● Problem
Work through the lines of the material below, note those with the word "readS", and give their number, nothing else.

(Records for this task)

/-- ADD (R113). -/
def execAdd (d a b : Nat) (s : State) : Host.Outcome State Fault Refusal := .next (alu3 1 (fun x y => x + y) d a b s)
/-- SUB (R113). -/
def execSub (d a b : Nat) (s : State) : Host.Outcome State Fault Refusal := .next (alu3 1 (fun x y => x - y) d a b s)
/-- AND (R113). -/
def execAnd (d a b : Nat) (s : State) : Host.Outcome State Fault Refusal := .next (alu3 1 (fun x y => x &&& y) d a b s)
/-- OR (R113). -/
def execOr (d a b : Nat) (s : State) : Host.Outcome State Fault Refusal := .next (alu3 1 (fun x y => x ||| y) d a b s)
/-- XOR (R113). -/
def execXor (d a b : Nat) (s : State) : Host.Outcome State Fault Refusal := .next (alu3 1 (fun x y => x ^^^ y) d a b s)
/-- ANDN (R113). -/
def execAndn (d a b : Nat) (s : State) : Host.Outcome State Fault Refusal := .next (alu3 1 (fun x y => x &&& ~~~y) d a b s)
/-- SHL (R113). -/
def execShl (d a b : Nat) (s : State) : Host.Outcome State Fault Refusal := .next (alu3 1 (fun x y => x <<< shAmt y) d a b s)
/-- SHR (R113). -/
def execShr (d a b : Nat) (s : State) : Host.Outcome State Fault Refusal := .next (alu3 1 (fun x y => x >>> shAmt y) d a b s)
/-- SAR (R113). -/
def execSar (d a b : Nat) (s : State) : Host.Outcome State Fault Refusal := .next (alu3 1 (fun x y => x.sshiftRight (shAmt y)) d a b s)
/-- ROL (R113). -/
def execRol (d a b : Nat) (s : State) : Host.Outcome State Fault Refusal := .next (alu3 1 (fun x y => x.rotateLeft (shAmt y)) d a b s)
/-- MIN (R113). -/
def execMin (d a b : Nat) (s : State) : Host.Outcome State Fault Refusal := .next (alu3 1 (fun x y => if x.slt y then x else y) d a b s)
/-- MAX (R113). -/
def execMax (d a b : Nat) (s : State) : Host.Outcome State Fault Refusal := .next (alu3 1 (fun x y => if x.slt y then y else x) d a b s)
/-- MINU (R113). -/
def execMinu (d a b : Nat) (s : State) : Host.Outcome State Fault Refusal := .next (alu3 1 (fun x y => if x.ult y then x else y) d a b s)
/-- MAXU (R113). -/
def execMaxu (d a b : Nat) (s : State) : Host.Outcome State Fault Refusal := .next (alu3 1 (fun x y => if x.ult y then y else x) d a b s)
/-- SEQ (R113). -/
def execSeq (d a b : Nat) (s : State) : Host.Outcome State Fault Refusal := .next (alu3 1 (fun x y => bword (x == y)) d a b s)
/-- SLT (R113). -/
def execSlt (d a b : Nat) (s : State) : Host.Outcome State Fault Refusal := .next (alu3 1 (fun x y => bword (x.slt y)) d a b s)
/-- SLTU (R113). -/
def execSltu (d a b : Nat) (s : State) : Host.Outcome State Fault Refusal := .next (alu3 1 (fun x y => bword (x.ult y)) d a b s)
/-- CLZ (R113). -/
def execClz (d a : Nat) (s : State) : Host.Outcome State Fault Refusal := .next (alu2 clzW d a s)
/-- POPC (R113). -/
def execPopc (d a : Nat) (s : State) : Host.Outcome State Fault Refusal := .next (alu2 (fun x => BitVec.ofNat 32 (popN x.toNat 32)) d a s)

/-- SEL: a if the old sD is nonzero, else b; sD is a source (R112, R113). -/
def execSel (d a b : Nat) (s : State) : Host.Outcome State Fault Refusal :=
  .next (issue { rs := [a, b, d], ws := [d] } false (fun s =>
    let x := readS (clu s) a
    let y := readS (clu s) b
    let z := readS (clu s) d
    retire [landS 1 d { val := if z.val = 0 then y.val else x.val, pois := x.pois || y.pois || z.pois }] s) s)

/-- The signed quotient of R114. -/
def divW (a b : Word) : Word :=
  if b = 0 then 0xFFFFFFFF else if a = 0x80000000 && b = 0xFFFFFFFF then 0x80000000 else BitVec.ofInt 32 (a.toInt.tdiv b.toInt)
/-- The signed remainder of R114. -/
def remW (a b : Word) : Word :=
  if b = 0 then a else if a = 0x80000000 && b = 0xFFFFFFFF then 0 else BitVec.ofInt 32 (a.toInt.tmod b.toInt)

(End Records for this task)

● Solution for this exercise
3